Delving unflinchingly into a subject matter that previous filmmakers and narrators have avoided for fear of reprisal, a controversial new film, ‘Honour Killings’, finally sheds light on the barbaric issue of murder in the name of protecting family honour, which has seen an alarming rise in cases across UK and parts of the western world over recent years. Police estimate up to 12 people are murdered each year in UK in the name of honour, with a further 500 forced into marriage or attacked*. The actual number of cases is likely to be phenomenally higher, but the shroud of secrecy surrounding them means that cases never come to light.
Presented by Ek Onkar Films Ltd, ‘Honour Killings’ is a multicultural film primarily set in London, although the narrative also takes the story to parts of India and Pakistan. ‘Honour Killings’ is directed by maverick Indian filmmaker Avtar Bhogal, famed for a series of controversial women’s issue films exploring themes of sexual exploitation and violence in the 1990’s, manipulating traditional Bollywood conventions to the consternation of the Censor Board, critics and traditionalists alike, at the time. In ‘Honour Killings’ he brings together on screen an accomplished pool of British, Indian and Pakistani acting talent, including Bollywood film industry veteran Prem Chopra, Bollywood and mainstream crossover artist Gulshan Grover (‘Jungle Book 2’) and Pakistani acting legend Jawed Sheikh, all of whom were keen to demonstrate their unreserved support in highlighting the global issue of ‘honour’ killings to audiences around the world.

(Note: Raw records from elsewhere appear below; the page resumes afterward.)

/-- BOOT_BACKOFF_END (R86): after 100 ms BACKOFF clears and B1 starts, which drives WAKE_OUT low (R38). -/
def opBootBackoffEnd (c : Chip) : Chip :=
  if c.boot.phase = 6 ∧ c.boot.waitEnd ≤ c.now then c.enterB1 else c

end Chip

/-! The meanings. -/

/-- BOOT_B0. -/
def execBootB0 (s : State) : Host.Outcome State Fault Refusal := runChip s Chip.opBootB0

/-- BOOT_B1. -/
def execBootB1 (rstprof testmode : Bool) (slotId : Fin 16) (dev : FlashEnv) (s : State) : Host.Outcome State Fault Refusal :=
  runBoth s (Chip.opBootB1 ⟨rstprof, testmode, slotId⟩ dev)

/-- BOOT_B2. -/
def execBootB2 (dev : FlashEnv) (s : State) : Host.Outcome State Fault Refusal := runBoth s (Chip.opBootB2 dev)

/-- BOOT_B3. -/
def execBootB3 (failedRanks : List (Nat × Nat)) (cxlGib : List Nat) (s : State) : Host.Outcome State Fault Refusal :=
  runBoth s (Chip.opBootB3 failedRanks cxlGib)

/-- BOOT_B4. -/
def execBootB4 (s : State) : Host.Outcome State Fault Refusal := runChip s Chip.opBootB4

/-- BOOT_B5. -/
def execBootB5 (s : State) : Host.Outcome State Fault Refusal := runBoth s Chip.opBootB5

/-- BOOT_WATCHDOG_EXPIRY. -/
def execBootWatchdogExpiry (s : State) : Host.Outcome State Fault Refusal := runBoth s Chip.opBootWatchdogExpiry

/-- BOOT_BACKOFF_END. -/
def execBootBackoffEnd (s : State) : Host.Outcome State Fault Refusal := runChip s Chip.opBootBackoffEnd

end Sys2Proof.Machine
end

Honour crimes are acts of violence, usually murder, committed by male family members against female family members, who are perceived to have brought dishonour upon the family. A woman can be targeted by individuals within her family for a variety of reasons, including: refusing to enter into an arranged marriage; being the victim of a sexual assault; seeking a divorce, even from a violent or abusive husband; or allegedly committing adultery. The mere perception that a woman has behaved in a way that ‘dishonours’ her family is sufficient to trigger an attack on her life.
Comments Avtar Bhogal, “Research has shown that victims often feel government authorities have done little to help. Through the film, I would like to forward a humble request to our society to wake up and realize that we need to be involved rather than be safe on the grounds of cultural sensibilities. No doubt the issue of honour is important but does it justify the killing of a human being solely for the purpose of honour?”

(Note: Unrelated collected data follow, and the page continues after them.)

/-- RECEIVE_FRAME counts a frame and what its FEC found, delivers a good one to the receive queue of its panel, discards it when 64 wait
there, and hands a pause or PFC frame to flow control, BRIDLE_INGRESS admits or discards the oldest waiting frame of its panel,
PARSE_HEAD runs the oldest head of its slice, and in the slot reserved for them a recirculated or injected one, PATTERN_SCAN
resolves the oldest queued window of its engine, REPLICATION_COPY makes the next copy, RESIDENCE_OVERRUN drops a packet that waited
4 µs, HEAD_CACHE_REFILL fills the head-cell cache; where there is nothing to take, nothing changes. -/
def Obligations.FramePathActs : Prop :=
  (∀ (s : State) (port : Fin 256) (f : RxFrame) (k : Nat), s.chip.rxLocked port = true → f.noFrame = false → s.chip.pState port ≠
    pFault → rxCounter (f.bytes.length + 4) ((s.chip.countFec port f).fld (Reg.PORT_CFG port) Fd.PORT_CFG_MAXFRAME) (f.codeErr ||
    decide (0 < f.uncorrCw)) f.fcsGood (etherType f.bytes == 0x8808) = k → (k ≠ 0 ∧ k ≠ 8) → 
    let c1 := ((List.range 8).foldl (fun c i => c.bump (Reg.PORT_CNT port (16 + i)) (f.syms.getD i 0)) ((s.chip.bump (Reg.PORT_CNT port
      12) f.corrCw).bump (Reg.PORT_CNT port 13) f.uncorrCw))
    exec (.receiveFrame port f) s = .next (s.withChip (c1.bump (Reg.PORT_CNT port k) 1))) ∧
  (∀ (s : State) (port : Fin 256) (f : RxFrame), s.chip.rxLocked port = true → f.noFrame = false → s.chip.pState port ≠ pFault →
    rxCounter (f.bytes.length + 4) ((s.chip.countFec port f).fld (Reg.PORT_CFG port) Fd.PORT_CFG_MAXFRAME) (f.codeErr || decide (0 <
    f.uncorrCw)) f.fcsGood (etherType f.bytes == 0x8808) = 8 → beNat (slice f.bytes 14 2) = 0x0101 → 
    let c1 := ((List.range 8).foldl (fun c i => c.bump (Reg.PORT_CNT port (16 + i)) (f.syms.getD i 0)) ((s.chip.bump (Reg.PORT_CNT port
      12) f.corrCw).bump (Reg.PORT_CNT port 13) f.uncorrCw))
    exec (.receiveFrame port f) s = .next (s.withChip ((c1.bump (Reg.PORT_CNT port 8) 1).flowFrame port true (byteAt f.bytes 17)
      ((List.range 8).map (fun p => beNat (slice f.bytes (18 + 2 * p) 2)))))) ∧
  (∀ (s : State) (port : Fin 256) (f : RxFrame), s.chip.rxLocked port = true → f.noFrame = false → s.chip.pState port ≠ pFault →
    rxCounter (f.bytes.length + 4) ((s.chip.countFec port f).fld (Reg.PORT_CFG port) Fd.PORT_CFG_MAXFRAME) (f.codeErr || decide (0 <
    f.uncorrCw)) f.fcsGood (etherType f.bytes == 0x8808) = 8 → beNat (slice f.bytes 14 2) = 0x0001 → 
    let c1 := ((List.range 8).foldl (fun c i => c.bump (Reg.PORT_CNT port (16 + i)) (f.syms.getD i 0)) ((s.chip.bump (Reg.PORT_CNT port
      12) f.corrCw).bump (Reg.PORT_CNT port 13) f.uncorrCw))
    exec (.receiveFrame port f) s = .next (s.withChip ((c1.bump (Reg.PORT_CNT port 8) 1).flowFrame port false 0 [beNat (slice f.bytes 16
      2)]))) ∧
  (∀ (s : State) (port : Fin 256) (f : RxFrame), s.chip.rxLocked port = true → f.noFrame = false → s.chip.pState port ≠ pFault →
    rxCounter (f.bytes.length + 4) ((s.chip.countFec port f).fld (Reg.PORT_CFG port) Fd.PORT_CFG_MAXFRAME) (f.codeErr || decide (0 <
    f.uncorrCw)) f.fcsGood (etherType f.bytes == 0x8808) = 8 → (beNat (slice f.bytes 14 2) ≠ 0x0101 ∧ beNat (slice f.bytes 14 2) ≠
    0x0001) → 
    let c1 := ((List.range 8).foldl (fun c i => c.bump (Reg.PORT_CNT port (16 + i)) (f.syms.getD i 0)) ((s.chip.bump (Reg.PORT_CNT port
      12) f.corrCw).bump (Reg.PORT_CNT port 13) f.uncorrCw))
    exec (.receiveFrame port f) s = .next (s.withChip ((c1.bump (Reg.PORT_CNT port 8) 1)))) ∧
  (∀ (s : State) (port : Fin 256) (f : RxFrame), s.chip.rxLocked port = true → f.noFrame = false → s.chip.pState port ≠ pFault →
    rxCounter (f.bytes.length + 4) ((s.chip.countFec port f).fld (Reg.PORT_CFG port) Fd.PORT_CFG_MAXFRAME) (f.codeErr || decide (0 <
    f.uncorrCw)) f.fcsGood (etherType f.bytes == 0x8808) = 0 → ((((((s.chip.countFec port f).bump (Reg.PORT_CNT port 0) 1).bump
    (Reg.PORT_CNT port 1) (f.bytes.length + 4)).pmcEvent (0x18 + port / 32) 1 1).bridleWaits (port / 32) && decide (64 ≤
    (((((s.chip.countFec port f).bump (Reg.PORT_CNT port 0) 1).bump (Reg.PORT_CNT port 1) (f.bytes.length + 4)).pmcEvent (0x18 +
    port / 32) 1 1).pipe.bridle.filter (fun g => g.port / 32 == port.val / 32)).length)) = false) → 
    let c1 := ((List.range 8).foldl (fun c i => c.bump (Reg.PORT_CNT port (16 + i)) (f.syms.getD i 0)) ((s.chip.bump (Reg.PORT_CNT port
      12) f.corrCw).bump (Reg.PORT_CNT port 13) f.uncorrCw))
    let c2 := (((c1.bump (Reg.PORT_CNT port 0) 1).bump (Reg.PORT_CNT port 1) (f.bytes.length + 4)).pmcEvent (0x18 + port / 32) 1 1)
    exec (.receiveFrame port f) s = .next (s.withChip
      ({ c2 with pipe.bridle := c2.pipe.bridle ++ [⟨port, f.bytes, (s.chip.ingressTime port).1, (s.chip.ingressTime port).2⟩] }))) ∧
  (∀ (s : State) (port : Fin 256) (f : RxFrame), s.chip.rxLocked port = true → f.noFrame = false → s.chip.pState port ≠ pFault →
    rxCounter (f.bytes.length + 4) ((s.chip.countFec port f).fld (Reg.PORT_CFG port) Fd.PORT_CFG_MAXFRAME) (f.codeErr || decide (0 <
    f.uncorrCw)) f.fcsGood (etherType f.bytes == 0x8808) = 0 → ((((((s.chip.countFec port f).bump (Reg.PORT_CNT port 0) 1).bump
    (Reg.PORT_CNT port 1) (f.bytes.length + 4)).pmcEvent (0x18 + port / 32) 1 1).bridleWaits (port / 32) && decide (64 ≤
    (((((s.chip.countFec port f).bump (Reg.PORT_CNT port 0) 1).bump (Reg.PORT_CNT port 1) (f.bytes.length + 4)).pmcEvent (0x18 +
    port / 32) 1 1).pipe.bridle.filter (fun g => g.port / 32 == port.val / 32)).length)) = true) → 
    let c1 := ((List.range 8).foldl (fun c i => c.bump (Reg.PORT_CNT port (16 + i)) (f.syms.getD i 0)) ((s.chip.bump (Reg.PORT_CNT port
      12) f.corrCw).bump (Reg.PORT_CNT port 13) f.uncorrCw))
    let c2 := (((c1.bump (Reg.PORT_CNT port 0) 1).bump (Reg.PORT_CNT port 1) (f.bytes.length + 4)).pmcEvent (0x18 + port / 32) 1 1)
    exec (.receiveFrame port f) s = .next (s.withChip (c2.bump (Reg.PWR_PANEL_DISCARD (port / 32) 0) 1))) ∧
  (∀ (s : State) (port : Fin 256) (f : RxFrame), s.chip.rxLocked port = true → f.noFrame = true → exec (.receiveFrame port f) s =
    .next (s.withChip (((List.range 8).foldl (fun c i => c.bump (Reg.PORT_CNT port (16 + i)) (f.syms.getD i 0)) ((s.chip.bump
    (Reg.PORT_CNT port 12) f.corrCw).bump (Reg.PORT_CNT port 13) f.uncorrCw))))) ∧
  (∀ (s : State) (port : Fin 256) (f : RxFrame), s.chip.rxLocked port = true → f.noFrame = false → s.chip.pState port = pFault → exec
    (.receiveFrame port f) s = .next (s.withChip (((List.range 8).foldl (fun c i => c.bump (Reg.PORT_CNT port (16 + i)) (f.syms.getD
    i 0)) ((s.chip.bump (Reg.PORT_CNT port 12) f.corrCw).bump (Reg.PORT_CNT port 13) f.uncorrCw)).bump (Reg.PORT_CNT port 3) 1))) ∧
  (∀ (s : State) (port : Fin 256) (f : RxFrame), s.chip.rxLocked port = false → exec (.receiveFrame port f) s = .next (s.withChip
    (s.chip))) ∧
  (∀ (s : State) (panel : Fin 8), (s.chip.pipe.bridle.find? (fun f => f.port / 32 == panel.val) = none) → exec (.bridleIngress panel)
    s = .next (s.withChip (s.chip))) ∧
  (∀ (s : State) (panel : Fin 8) (f : BFrame), (s.chip.pipe.bridle.find? (fun f => f.port / 32 == panel.val) = some f) →
    s.chip.forwards = true → s.chip.standby = true → exec (.bridleIngress panel) s = .next (s.withChip
    (({ s.chip with pipe.bridle := s.chip.pipe.bridle.erase f }).bump (Reg.TET_CNT 7) 1))) ∧
  (∀ (s : State) (panel : Fin 8) (f : BFrame), (s.chip.pipe.bridle.find? (fun f => f.port / 32 == panel.val) = some f) →
    s.chip.forwards = true → s.chip.standby = false → s.chip.pwr.entry.isSome = true → exec (.bridleIngress panel) s = .next
    (s.withChip (({ s.chip with pipe.bridle := s.chip.pipe.bridle.erase f }).bump (Reg.PWR_PANEL_DISCARD panel 1) 1))) ∧
  (∀ (s : State) (panel : Fin 8) (f : BFrame), (s.chip.pipe.bridle.find? (fun f => f.port / 32 == panel.val) = some f) →
    s.chip.forwards = true → s.chip.standby = false → s.chip.pwr.entry.isSome = false → (s.chip).bridleStopped panel = true → exec
    (.bridleIngress panel) s = .next (s.withChip (({ s.chip with pipe.bridle := s.chip.pipe.bridle.erase f }).bump
    (Reg.FLT_PANEL_CNT panel 0) 1))) ∧
  (∀ (s : State) (panel : Fin 8) (f : BFrame), (s.chip.pipe.bridle.find? (fun f => f.port / 32 == panel.val) = some f) →
    s.chip.forwards = true → s.chip.standby = false → s.chip.pwr.entry.isSome = false → s.chip.bridleStopped panel = false → exec
    (.bridleIngress panel) s = .next (s.withChip (({ s.chip with pipe.bridle := s.chip.pipe.bridle.erase f }).admitHead f
    ((s.chip.serving panel).getD panel)))) ∧
  (∀ (s : State) (slice : Fin 9) (hits : List Hit) (h : Head), ((s.chip.strike hits).pipe.heads.find? (fun h => h.slice == slice.val)
    = some h) → (mget (fun _ => 0) (s.chip.strike hits).pipe.slotNo slice ≠ 383 ∨ (s.chip.strike hits).otherWaits slice = false) → 
    let c1 := (s.chip.strike hits).slotUp slice
    exec (.parseHead slice hits) s = .next (s.withChip ({ c1 with pipe.heads := c1.pipe.heads.erase h }.runHead slice h))) ∧
  (∀ (s : State) (slice : Fin 9) (hits : List Hit) (h : Head), ((s.chip.strike hits).pipe.heads.find? (fun h => h.slice == slice.val)
    = some h) → (mget (fun _ => 0) (s.chip.strike hits).pipe.slotNo slice = 383) → (s.chip.strike hits).otherWaits slice = true →
    exec (.parseHead slice hits) s = .next (s.withChip (((s.chip.strike hits).slotUp slice).runOther slice))) ∧
  (∀ (s : State) (slice : Fin 9) (hits : List Hit), ((s.chip.strike hits).pipe.heads.find? (fun h => h.slice == slice.val) = none) →
    (s.chip.strike hits).otherWaits slice = true → exec (.parseHead slice hits) s = .next (s.withChip (((s.chip.strike hits).slotUp
    slice).runOther slice))) ∧
  (∀ (s : State) (slice : Fin 9) (hits : List Hit), ((s.chip.strike hits).pipe.heads.find? (fun h => h.slice == slice.val) = none) →
    (s.chip.strike hits).otherWaits slice = false → exec (.parseHead slice hits) s = .next (s.withChip ((s.chip.strike hits)))) ∧
  (∀ (s : State) (slice : Fin 9) (x : PatReq), (s.chip.pipe.patQ.find? (fun x => x.pkt.md.slice == slice.val && x.pkt.gen ==
    s.chip.gen slice && s.chip.overdue x.pkt.stampAt) = some x) → exec (.residenceOverrun slice) s = .next (s.withChip
    (s.chip.scanLate x))) ∧
  (∀ (s : State) (slice : Fin 9) (x : ReplReq), (s.chip.pipe.patQ.find? (fun x => x.pkt.md.slice == slice.val && x.pkt.gen ==
    s.chip.gen slice && s.chip.overdue x.pkt.stampAt) = none) → (s.chip.pipe.replQ.find? (fun x => x.pkt.md.slice == slice.val &&
    s.chip.overdue x.pkt.stampAt) = some x) → exec (.residenceOverrun slice) s = .next (s.withChip (s.chip.replLate x))) ∧
  (∀ (s : State) (engine : Fin 4) (hits : List Hit) (x : PatReq), ((s.chip.strike hits).pipe.patQ.find? (fun x => x.engine ==
    engine.val) = some x) → x.pkt.gen ≠ (s.chip.strike hits).gen x.pkt.md.slice → exec (.patternScan engine hits) s = .next
    (s.withChip (({ s.chip.strike hits with pipe.patQ := (s.chip.strike hits).pipe.patQ.erase x }).bump (Reg.FLT_CNT 37) 1))) ∧
  (∀ (s : State) (engine : Fin 4) (hits : List Hit) (x : PatReq), ((s.chip.strike hits).pipe.patQ.find? (fun x => x.engine ==
    engine.val) = some x) → x.pkt.gen = (s.chip.strike hits).gen x.pkt.md.slice → (s.chip.strike hits).overdue x.pkt.stampAt = true
    → exec (.patternScan engine hits) s = .next (s.withChip ((s.chip.strike hits).scanLate x))) ∧
  (∀ (s : State) (engine : Fin 4) (hits : List Hit) (x : PatReq), ((s.chip.strike hits).pipe.patQ.find? (fun x => x.engine ==
    engine.val) = some x) → x.pkt.gen = (s.chip.strike hits).gen x.pkt.md.slice → (s.chip.strike hits).overdue x.pkt.stampAt = false
    → ((s.chip.strike hits).readCells ((s.chip.strike hits).cellsOfBytes x.pkt.head.chain x.first x.last)).2 = false → exec
    (.patternScan engine hits) s = .next (s.withChip (((((s.chip.strike hits).readCells ((s.chip.strike hits).cellsOfBytes
    x.pkt.head.chain x.first x.last)).1.scanReq x).1).scanned x (((s.chip.strike hits).readCells ((s.chip.strike hits).cellsOfBytes
    x.pkt.head.chain x.first x.last)).1.scanReq x).2))) ∧
  (∀ (s : State) (engine : Fin 4) (hits : List Hit) (x : PatReq), ((s.chip.strike hits).pipe.patQ.find? (fun x => x.engine ==
    engine.val) = some x) → x.pkt.gen = (s.chip.strike hits).gen x.pkt.md.slice → (s.chip.strike hits).overdue x.pkt.stampAt = false
    → ((s.chip.strike hits).readCells ((s.chip.strike hits).cellsOfBytes x.pkt.head.chain x.first x.last)).2 = true → exec
    (.patternScan engine hits) s = .next (s.withChip (((s.chip.strike hits).readCells ((s.chip.strike hits).cellsOfBytes
    x.pkt.head.chain x.first x.last)).1.scanned x (poison (applyAction x.pkt x.act 0x40))))) ∧
  (∀ (s : State) (slice : Fin 9) (hits : List Hit) (x : ReplReq), ((s.chip.strike hits).pipe.replQ.find? (fun x => x.pkt.head.slice ==
    slice.val) = some x) → (s.chip.strike hits).overdue x.pkt.stampAt = false → exec (.replicationCopy slice hits) s = .next
    (s.withChip ((s.chip.strike hits).replStep x))) ∧
  (∀ (s : State) (slice : Fin 9) (hits : List Hit) (x : ReplReq), ((s.chip.strike hits).pipe.replQ.find? (fun x => x.pkt.head.slice ==
    slice.val) = some x) → (s.chip.strike hits).overdue x.pkt.stampAt = true → exec (.replicationCopy slice hits) s = .next
    (s.withChip ((s.chip.strike hits).replLate x))) ∧
  (∀ (s : State) (slice : Fin 9), s.chip.on Reg.BPM_CTRL Fd.BPM_CTRL_EN = true → s.chip.domOn (80 + slice) = true → exec
    (.headCacheRefill slice) s = .next (s.withChip ((s.chip.allocCells (min (64 - (s.chip.cache slice).length) (min (s.chip.fld
    Reg.BPM_HEAD_CFG Fd.BPM_HEAD_CFG_RSV - s.chip.kindUsed 2 + (max 0 s.chip.sharedAvail).toNat) s.chip.cellsFree)) 2
    (s.chip.ownerOf (0x20 + slice) 0)).1.setCache slice (s.chip.cache slice ++ (s.chip.allocCells (min (64 - (s.chip.cache
    slice).length) (min (s.chip.fld Reg.BPM_HEAD_CFG Fd.BPM_HEAD_CFG_RSV - s.chip.kindUsed 2 + (max 0 s.chip.sharedAvail).toNat)
    s.chip.cellsFree)) 2 (s.chip.ownerOf (0x20 + slice) 0)).2))))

‘Honour Killings’ is a film which will open debate, invoke reaction and hopefully coerce governments to take steps to prevent such depraved acts of violence and injustice from continuing to occur, not only overseas but domestically in UK.
A strong friendship exists between a Pakistani, Punjabi and Englishman, along of whom possess their individual, staunch belief systems. During regular but minor altercations between the Pakistani and Punjabi, it is the Englishman that pacifies and reunites both. However, when the Pakistani’s daughter and Punjabi’s son fall in love, a bitter enmity alienates the two friends and their families further. As reconciliation between the two factions becomes increasingly impossible, the Englishman advocates the young couple elope and marry. As a result, tragic consequences send shockwaves through the entire community and wider society.
‘Honour Killings’ releases in UK and worldwide later in 2010.